=== Information ===

-- ==== Sys2Proof/Config.lean ====
section
/-! DEFINITION. The parameters the spec leaves open (00_scope.md R6), as plain data, and what every choice of them must
satisfy. The spec's default values stand in Sys2Proof/Decode.lean (`Config.spec`). -/

namespace Sys2Proof

/-- The 25 opcode names (30_encoding.md R78), in the order of the default numbering. -/
inductive Opcode where
  | opNthng | opCease | opIlegl
  | rload
  | rradd | rrsub | rrmux | rrdiv
  | jumpa | jumpf | jumpb | rjmpa | rjmpf | rjmpb
  | rreql | rrnql | rrgte | rrlte | rrgtx | rrltx | rrcmp
  | rjmpq | rjmpn | jumpq | jumpn
deriving DecidableEq, Repr

/-- The place of a name in that order; `Config.opc` lists the opcode bytes by it. -/
def Opcode.index : Opcode → Fin 25
  | .opNthng => 0 | .opCease => 1 | .opIlegl => 2
  | .rload => 3
  | .rradd => 4 | .rrsub => 5 | .rrmux => 6 | .rrdiv => 7
  | .jumpa => 8 | .jumpf => 9 | .jumpb => 10 | .rjmpa => 11 | .rjmpf => 12 | .rjmpb => 13
  | .rreql => 14 | .rrnql => 15 | .rrgte => 16 | .rrlte => 17 | .rrgtx => 18 | .rrltx => 19 | .rrcmp => 20
  | .rjmpq => 21 | .rjmpn => 22 | .jumpq => 23 | .jumpn => 24

/-- Every opcode name, in that order. -/
def Opcode.all : List Opcode :=
  [.opNthng, .opCease, .opIlegl, .rload, .rradd, .rrsub, .rrmux, .rrdiv, .jumpa, .jumpf, .jumpb, .rjmpa, .rjmpf,
   .rjmpb, .rreql, .rrnql, .rrgte, .rrlte, .rrgtx, .rrltx, .rrcmp, .rjmpq, .rjmpn, .jumpq, .jumpn]

/-- `RESERVED_STATUS`: the status of the three reserved opcodes (46_reserved.md R180 to R182; the admissible
alternative is named in 93_implementation_defined.md U3). -/
inductive ReservedStatus where
  /-- `Continue`, the default (92_eei_decisions.md D11). -/
  | continues
  /-- `UnknownOpcode(b)` with the reserved opcode's own byte. -/
  | unknownOpcode
deriving DecidableEq, Repr

/-- `DIV_COLLISION`: which of RRDIV's two results survives when its DR is `R_RMDR` (42_arithmetic.md R131). -/
inductive DivCollision where
  /-- The remainder, the default (92_eei_decisions.md D10). -/
  | remainder
  /-- The quotient. -/
  | quotient
deriving DecidableEq, Repr

/-- The configuration of one machine: the parameters of R6. `next_word` is not here: it is an input of every step
(`Machine.State.inputs`). `R_COUNT` is `rCount`, fixed by the 16 + 4 registers of R5. -/
structure Config where
  /-- `OPC`: the opcode byte of each name, listed by `Opcode.index` (R78). -/
  opc : Vector Field 25
  /-- `IDX_PC`: the register index of `R_PC` (R23). -/
  idxPc : RegIdx
  /-- `IDX_RMDR`: the register index of `R_RMDR` (R23). -/
  idxRmdr : RegIdx
  /-- `IDX_COND`: the register index of `R_COND` (R23). -/
  idxCond : RegIdx
  /-- `IDX_COMP`: the register index of `R_COMP` (R23). -/
  idxComp : RegIdx
  /-- `RESERVED_STATUS` (R180 to R182). -/
  reservedStatus : ReservedStatus
  /-- `DIV_COLLISION` (R131). -/
  divCollision : DivCollision
deriving DecidableEq, Repr

/-- `OPC(op)`: the opcode byte of a name. -/
def Config.opcOf (cfg : Config) (op : Opcode) : Field := cfg.opc[op.index]

/-- The four special registers' indices, in the order of R23. -/
def Config.specials (cfg : Config) : List RegIdx := [cfg.idxPc, cfg.idxRmdr, cfg.idxCond, cfg.idxComp]

/-- What R6 asks of a choice of the parameters: `OPC` is injective and `0xFF` is not one of its values; the special
registers' indices are distinct, and distinct from the general registers' 0 to 15. -/
abbrev Config.Admissible (cfg : Config) : Prop :=
  cfg.opc.toList.Nodup ∧ (0xFF : Field) ∉ cfg.opc.toList ∧ cfg.specials.Nodup ∧ ∀ i ∈ cfg.specials, 16 ≤ i.val

end Sys2Proof
end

===

[What needs to be done] Copy every line of the entries above in which "opCease" occurs.

[Written answer]
  | opNthng | opCease | opIlegl
  | .opNthng => 0 | .opCease => 1 | .opIlegl => 2
  [.opNthng, .opCease, .opIlegl, .rload, .rradd, .rrsub, .rrmux, .rrdiv, .jumpa, .jumpf, .jumpb, .rjmpa, .rjmpf,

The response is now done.